(Beginning of MATERIAL FOR THIS TASK)
-- ==== Sys2Proof/Machine/Packet.lean ====
section
/-! DEFINITION. Packets of the fabric (15 R429 to R448): their bytes, the route of R437 to R441, injection, outstanding
requests, error replies, and taking a packet that has arrived, with the epoch check. -/

namespace Sys2Proof.Machine

/-! ### Bytes of a packet (R429, R430) -/

/-- Length in 16-byte units, header included. -/
def Pkt.len (p : Pkt) : Nat := 1 + p.body.length / 16

def Pkt.bytes (p : Pkt) : List Byte :=
  let w0 : DWord := packFields 64 [(0, p.type), (4, p.vc), (6, p.len), (16, p.dst), (32, p.src), (48, p.rs), (52, p.ttl)]
  let w1 : DWord := packFields 64 [(0, p.epoch), (16, p.w1)]
  bytesLE 8 w0.toNat ++ bytesLE 8 w1.toNat ++ p.body

def parsePkt (bs : List Byte) : Pkt :=
  let w0 : DWord := BitVec.ofNat 64 (ofBytesLE (bs.take 8))
  let w1 : DWord := BitVec.ofNat 64 (ofBytesLE ((bs.drop 8).take 8))
  { type := fld w0 0 4, vc := fld w0 4 2, dst := fld w0 16 16, src := fld w0 32 16, rs := fld w0 48 4, ttl := fld w0 52 6
    epoch := fld w1 0 16, w1 := fld w1 16 48, body := bs.drop 16 }

/-- Length in units that a route header gives. -/
def headerUnits (unit : List Byte) : Nat := ofBytesLE (unit.take 2) / 64 % 32

def typeRd : Nat := 1
def typeWr : Nat := 2
def typeWrl : Nat := 3
def typeAdd : Nat := 4
def typeRdr : Nat := 5
def typeAck : Nat := 6
def typeErr : Nat := 7
def typeColl : Nat := 8
def typeJet : Nat := 9
def typeMgmt : Nat := 10

/-- A request packet (R430). -/
def Pkt.isRequest (p : Pkt) : Bool := 1 ≤ p.type && p.type ≤ 4

/-- The type is one of R431 on its own VC. -/
def Pkt.typeOk (p : Pkt) : Bool :=
  match p.type with
  | 1 => p.vc = 0 | 2 => p.vc = 0 | 3 => p.vc = 0 | 4 => p.vc = 0 | 5 => p.vc = 1 | 6 => p.vc = 1 | 7 => p.vc = 1
  | 8 => p.vc ≤ 1 | 9 => p.vc = 2 | 10 => p.vc = 3 | _ => false

/-- Fields of a request's extension (R430). -/
def Pkt.ext (p : Pkt) : BitVec 128 := BitVec.ofNat 128 (ofBytesLE (p.body.take 16))
def Pkt.tid (p : Pkt) : Nat := if p.isRequest || p.type = typeColl then fld p.ext 0 16 else p.w1 % 65536
def Pkt.reqBytes (p : Pkt) : Nat := fld p.ext 24 11
/-- The global address that a request names at its destination: bits [47:2]. -/
def Pkt.addr (p : Pkt) : Nat := p.w1 / 4 * 4

/-- Pads to a multiple of 16 bytes. -/
def pad16 (bs : List Byte) : List Byte := bs ++ List.replicate ((16 - bs.length % 16) % 16) 0

/-! ### The package in the fabric -/

def Dev.position (d : Dev) : Nat := fld (d.preg .fab 0x80) 0 16
def Dev.epoch (d : Dev) : Nat := fld (d.preg .fab 0x88) 0 16
/-- The route set stamped into new packets (R443). -/
def Dev.routeSet (d : Dev) : Nat := if d.fc.armed then d.fc.route else fld (d.preg .fab 0x8C) 4 4
def Dev.ttl (d : Dev) : Nat := max 1 (fld (d.preg .fab 0x8C) 8 6)

def Dev.fport (d : Dev) (p : Nat) : Fport := d.ports.getD p Fport.reset
def Dev.setFport (d : Dev) (p : Nat) (x : Fport) : Dev := { d with ports := d.ports.set p x }
def Fport.vc (x : Fport) (v : Nat) : PortVc := x.vcs.getD v PortVc.reset
def Fport.setVc (x : Fport) (v : Nat) (y : PortVc) : Fport := { x with vcs := x.vcs.set v y }

/-! ### Routes (R437 to R439, R441) -/

structure Axis where
  lo     : Nat
  width  : Nat
  wrap   : Bool
  minus  : Nat
  plus   : Nat
  extent : Nat

def Dev.axis (d : Dev) (rs a : Nat) : Axis :=
  let c := d.preg .fab (0x400 + 64 * rs + 8 * a)
  let e := fld (d.preg .fab (0x404 + 64 * rs + 8 * a)) 0 17
  { lo := fld c 0 4, width := if 16 < fld c 0 4 + fld c 4 5 then 0 else fld c 4 5, wrap := bit c 9
    minus := fld c 10 4, plus := fld c 14 4, extent := if e = 0 then 1 else e }

def Axis.coord (x : Axis) (pos : Nat) : Nat := pos / 2 ^ x.lo % 2 ^ x.width

/-- Position bits that no used axis covers. -/
def fixedMask (axes : List Axis) : BitVec 16 :=
  bitsOf 16 fun i => axes.all fun x => !(x.lo ≤ i && i < x.lo + x.width)

/-- Active override entries of a kind, with their match word and port, in order. -/
def Dev.overrides (d : Dev) (kind : Bool) : List (Word × Nat) :=
  (List.range 64).filterMap fun i =>
    let c := d.preg .fab (0x804 + 8 * i)
    if bit c 5 && !bit c 6 && bit c 4 == kind then some (d.preg .fab (0x800 + 8 * i), fld c 0 4) else none

def Dev.overrideDst (d : Dev) (dst : Nat) : Option Nat :=
  ((d.overrides false).find? fun e =>
    let m : BitVec 16 := BitVec.ofNat 16 (fld e.1 16 16)
    (BitVec.ofNat 16 dst &&& m) == (BitVec.ofNat 16 (fld e.1 0 16) &&& m)).map fun e => e.2

def Dev.overridePort (d : Dev) (p : Nat) : Nat :=
  match (d.overrides true).find? fun e => fld e.1 0 4 = p with
  | some e => e.2
  | none => p

/-- The dimension-order decision: the port and, on a wrap axis, that axis; `none` is NO_ROUTE. -/
def axisRoute (axes : List Axis) (dst own : Nat) : Option (Nat × Option Axis) :=
  match axes with
  | [] => none
  | x :: r =>
    if x.width = 0 then axisRoute r dst own else
    let cd := x.coord dst
    let co := x.coord own
    if x.extent ≤ cd then none
    else if cd = co then axisRoute r dst own
    else
      let f := (cd + x.extent + 2 ^ 32 - co) % 2 ^ 32 % x.extent
      let up := if x.wrap then f ≤ x.extent - f else co < cd
      some (if up then x.plus else x.minus, if x.wrap then some x else none)

/-- A port that a packet may be sent to: it exists, is not fenced and is not DISABLED. -/
def Dev.portUsable (d : Dev) (p : Nat) : Bool := p < 12 && !d.isFenced (.port p) && (d.fport p).state != .disabled

/-- R438: the port, and whether the packet, which came in on port `from_`, enters a wrap axis here (R441). -/
def Dev.routeOf (d : Dev) (rs dst : Nat) (from_ : Option Nat) : Option (Nat × Bool) :=
  let ok (r : Nat × Bool) : Option (Nat × Bool) := if d.portUsable r.1 then some r else none
  match d.overrideDst dst with
  | some p => ok (p, false)
  | none =>
    let axes := (List.range 6).map (d.axis rs)
    let m := fixedMask axes
    if (BitVec.ofNat 16 dst &&& m) ≠ (BitVec.ofNat 16 d.position &&& m) then none else
    match axisRoute axes dst d.position with
    | none => none
    | some (p, ax) =>
      let enters := match ax with
        | some x => from_ != some x.minus && from_ != some x.plus
        | none => false
      ok (d.overridePort p, enters)

/-! ### Sending -/

/-- Puts a packet into the transmit side of a port. -/
def Dev.queueTx (d : Dev) (p : Nat) (bubble : Bool) (k : Pkt) : Dev :=
  let x := d.fport p
  let y := x.vc k.vc
  d.setFport p (x.setVc k.vc { y with tx := y.tx ++ [(bubble, k.bytes)] })

/-- A packet that cannot be delivered is dropped (R440). -/
def Dev.routeDrop (d : Dev) : Dev := (d.bump .fab 0x110 1).raise .fab 1

/-- Flits of a fabric packet on the die network (R348). -/
def Pkt.flits (k : Pkt) : Nat := (k.len + 3) / 4

/-- A packet crosses the die network from an endpoint of core c to a port. -/
def Dev.sendOut (d : Dev) (c p : Nat) (bubble : Bool) (k : Pkt) : Dev := (d.injectFlits c k.vc k.flits).queueTx p bubble k

/-- Sends a packet of this package on its way from an endpoint of core `home`, which for a unit of no core is the core of the edge
router by which it leaves (DESIGN CHOICE, log entry 27); one for the package itself stays on the die network (R428). Answers false when
it was dropped. -/
def Dev.launch (d : Dev) (home : Option Nat) (k : Pkt) : Dev × Bool :=
  if k.dst = d.position then ({ d.injectFlits (home.getD (edgeCore 0)) k.vc k.flits with diePkts := d.diePkts ++ [k] }, true) else
  match d.routeOf k.rs k.dst none with
  | some (p, bubble) => (d.sendOut (home.getD (portCore p)) p bubble k, true)
  | none => (d.routeDrop, false)

/-- ERR (R434): word 1 holds tid and status. -/
def errPkt (d : Dev) (dst rs tid status : Nat) : Pkt :=
  { type := typeErr, vc := 1, dst := dst, src := d.position, rs := rs, ttl := d.ttl, epoch := d.epoch
    w1 := tid + 65536 * status, body := [] }

/-- Answers a request with ERR. -/
def Dev.sendErr (d : Dev) (dst rs tid status : Nat) : Dev := ((d.bump .fab 0x130 1).launch none (errPkt d dst rs tid status)).1

/-- Sends a packet; a request without a route draws ERR NO_ROUTE (R440). -/
def Dev.sendPkt (d : Dev) (home : Option Nat) (k : Pkt) : Dev :=
  let (d, ok) := d.launch home k
  if ok || !k.isRequest then d else d.sendErr k.src k.rs k.tid 4

/-- Injects a new packet of VC 0 to 2: route set, ttl and epoch are stamped at this moment (R440, R443, R447). While the
fabric page's en is 0 a packet for another package waits (R458). -/
def Dev.inject (d : Dev) (home : Option Nat) (type vc dst w1 : Nat) (body : List Byte) : Dev :=
  let k : Pkt := { type := type, vc := vc, dst := dst, src := d.position, rs := d.routeSet, ttl := d.ttl, epoch := d.epoch
                   w1 := w1, body := body }
  if d.pageOn .fab || dst = d.position then d.sendPkt home k else { d with fabWait := d.fabWait ++ [(home, k)] }

/-- A reply (R432) from a unit of core `home`: tid and route set of the request. -/
def Dev.reply (d : Dev) (home : Option Nat) (req : Pkt) (type status part : Nat) (data : List Byte) : Dev :=
  let k : Pkt := { type := type, vc := 1, dst := req.src, src := d.position, rs := req.rs, ttl := d.ttl, epoch := d.epoch
                   w1 := req.tid + 65536 * status + 65536 * 256 * part, body := pad16 data }
  d.sendPkt home k

/-- A jet packet (R431): subtype, fields of word 1 [63:24], and a body. -/
def Dev.jet (d : Dev) (home : Option Nat) (dst sub fields : Nat) (body : List Byte) : Dev :=
  d.inject home typeJet 2 dst (sub + 256 * fields) body
def Pkt.sub (p : Pkt) : Nat := p.w1 % 256
def Pkt.jetFields (p : Pkt) : BitVec 40 := BitVec.ofNat 40 (p.w1 / 256)

/-! ### Outstanding requests (R436) -/

/-- Port number of the tids of requests that stay on the die, and of those that found no route. -/
def portLocal : Nat := 16
def portNone : Nat := 17

/-- First port of a request's route. -/
def Dev.firstPort (d : Dev) (dst : Nat) : Nat :=
  if dst = d.position then portLocal else
  match d.routeOf d.routeSet dst none with
  | some (p, _) => p
  | none => portNone

def Dev.outstanding (d : Dev) (p : Nat) : Nat := (d.outReqs.filter fun r => r.tid / 2048 == p).length

/-- The lowest free entry of a port. -/
def Dev.freeTid (d : Dev) (p : Nat) : Option Nat :=
  ((List.range 2048).map fun n => 2048 * p + n).find? fun x => !d.outReqs.any fun r => r.tid == x

/-- A remote request of one entry: its packets as (type, address, lc, bytes, fn, data), with the replies to come. -/
structure ReqPart where
  type  : Nat
  addr  : Nat
  lc    : Nat
  bytes : Nat
  fn    : Nat
  data  : List Byte

def ReqPart.body (r : ReqPart) (tid : Nat) : List Byte :=
  bytesLE 16 (packFields 128 [(0, tid), (17, r.lc), (24, r.bytes), (35, r.fn)] : BitVec 128).toNat ++ pad16 r.data

/-- The core whose endpoint sends an issuer's packets; none for a unit of no core. -/
def Issuer.home : Issuer → Option Nat
  | .put t _ => some (tileCore t)
  | .stream c _ _ => some c
  | .coll c _ => some c
  | _ => none

def Dev.request (d : Dev) (issuer : Issuer) (addr : Nat) (parts : List ReqPart) : Dev :=
  let dst := addr / 2 ^ 48 % 65536
  match d.freeTid (d.firstPort dst), parts with
  | some tid, q :: _ =>
    let left := (parts.map fun p => if p.type = typeRd then (p.bytes + 255) / 256 else 1).foldl (· + ·) 0
    let e : OutReq := { tid := tid, issuer := issuer, type := q.type, addr := BitVec.ofNat 64 addr, epoch := d.epoch
                        left := left, parts := ⟨[]⟩ }
    parts.foldl (fun d p => d.inject issuer.home p.type 0 dst (p.addr % 2 ^ 48) (p.body tid)) { d with outReqs := d.outReqs ++ [e] }
  | _, _ => d

/-- Takes an entry for requests toward a position whose packets come later (R267): the package and the tid. -/
def Dev.reserveReq (d : Dev) (issuer : Issuer) (type addr : Nat) : Dev × Option Nat :=
  match d.freeTid (d.firstPort (addr / 2 ^ 48 % 65536)) with
  | some tid =>
    let e : OutReq := { tid := tid, issuer := issuer, type := type, addr := BitVec.ofNat 64 addr, epoch := d.epoch, left := 0, parts := ⟨[]⟩ }
    ({ d with outReqs := d.outReqs ++ [e] }, some tid)
  | none => (d, none)

/-- Sends the packets of a write under an entry that has been reserved for it (R436). -/
def Dev.requestOn (d : Dev) (issuer : Issuer) (tid addr : Nat) (parts : List ReqPart) : Dev :=
  let d := { d with outReqs := d.outReqs.map fun r => if r.tid = tid then { r with left := r.left + parts.length } else r }
  parts.foldl (fun d p => d.inject issuer.home p.type 0 (addr / 2 ^ 48 % 65536) (p.addr % 2 ^ 48) (p.body tid)) d

/-- Room for one more request toward a position (R264). -/
def Dev.canRequest (d : Dev) (dst : Nat) : Bool := d.outstanding (d.firstPort dst) < 2048

/-- The entry a reply names. -/
def Dev.reqOf (d : Dev) (tid : Nat) : Option OutReq := d.outReqs.find? fun r => r.tid == tid
def Dev.dropReq (d : Dev) (tid : Nat) : Dev := { d with outReqs := d.outReqs.filter fun r => r.tid != tid }
def Dev.setReq (d : Dev) (e : OutReq) : Dev := { d with outReqs := d.outReqs.map fun r => if r.tid = e.tid then e else r }

/-! ### Taking a packet that has arrived -/

/-- The packet that a command takes: the oldest of a port's VC, or packet i of the die network in the order of its VC. -/
def Dev.arrived (d : Dev) (src : PktSrc) (vc : Nat) : Option (Pkt × RxPkt × Dev) :=
  match src with
  | .port p =>
    let x := d.fport p
    let y := x.vc vc
    match y.rx with
    | [] => none
    | r :: rest =>
      let k := parsePkt r.bytes
      let d' := d.setFport p (x.setVc vc { y with rx := rest, freed := y.freed + BitVec.ofNat 16 k.len })
      -- one for this package, of its epoch, enters the die network at the port's edge router (R348, R448)
      some (k, r, if k.dst = d.position && (k.epoch = d.epoch || k.vc = 3) then d'.injectFlits (portCore p) k.vc k.flits else d')
  | .die i =>
    match takeInOrder (fun (k : Pkt) => k.vc) d.diePkts i with
    | none => none
    | some (k, rest) =>
      -- it stays in the package, under any position and epoch (R428)
      let k := { k with dst := d.position, src := d.position, epoch := d.epoch }
      if k.vc = vc then some (k, { bytes := k.bytes, stamp := d.tmb.time8, rp := false }, { d with diePkts := rest }) else none

/-- R448, for packets that entered from a port: answers the package and whether the packet is accepted. -/
def Dev.epochCheck (d : Dev) (src : PktSrc) (k : Pkt) : Dev × Bool :=
  match src with
  | .die _ => (d, true)
  | .port _ =>
    let df := (k.epoch + 65536 - d.epoch) % 65536
    if df = 0 || k.vc = 3 then (d, true)
    else if 0x8000 ≤ df then (d.bump .fab 0x100 1, false)
    else ((d.bump .fab 0x108 1).raise .fab 2, false)

/-- Runs `f` on the arrived packet of VC `vc` if it is for this package, on the VC of its type, and satisfies `p`; a packet of another
epoch is dropped with no effect. -/
def Dev.onPacket (d : Dev) (src : PktSrc) (vc : Nat) (p : Pkt → Bool) (f : Dev → Pkt → RxPkt → Dev) : Dev :=
  match d.arrived src vc with
  | none => d
  | some (k, r, d') =>
    if k.dst ≠ d.position || k.vc ≠ vc || !p k then d else
    let (d', ok) := d'.epochCheck src k
    if ok then f d' k r else d'

end Sys2Proof.Machine
end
(End of MATERIAL FOR THIS TASK)
- **TASK DIRECTIONS**:
Reproduce exactly, and only, the part of the listing above that begins at the line with "def Dev.routeOf (d" and goes on through the line with "let axes := (List.range".

- **ANSWER FOR THE TASK**:
def Dev.routeOf (d : Dev) (rs dst : Nat) (from_ : Option Nat) : Option (Nat × Bool) :=
  let ok (r : Nat × Bool) : Option (Nat × Bool) := if d.portUsable r.1 then some r else none
  match d.overrideDst dst with
  | some p => ok (p, false)
  | none =>
    let axes := (List.range 6).map (d.axis rs)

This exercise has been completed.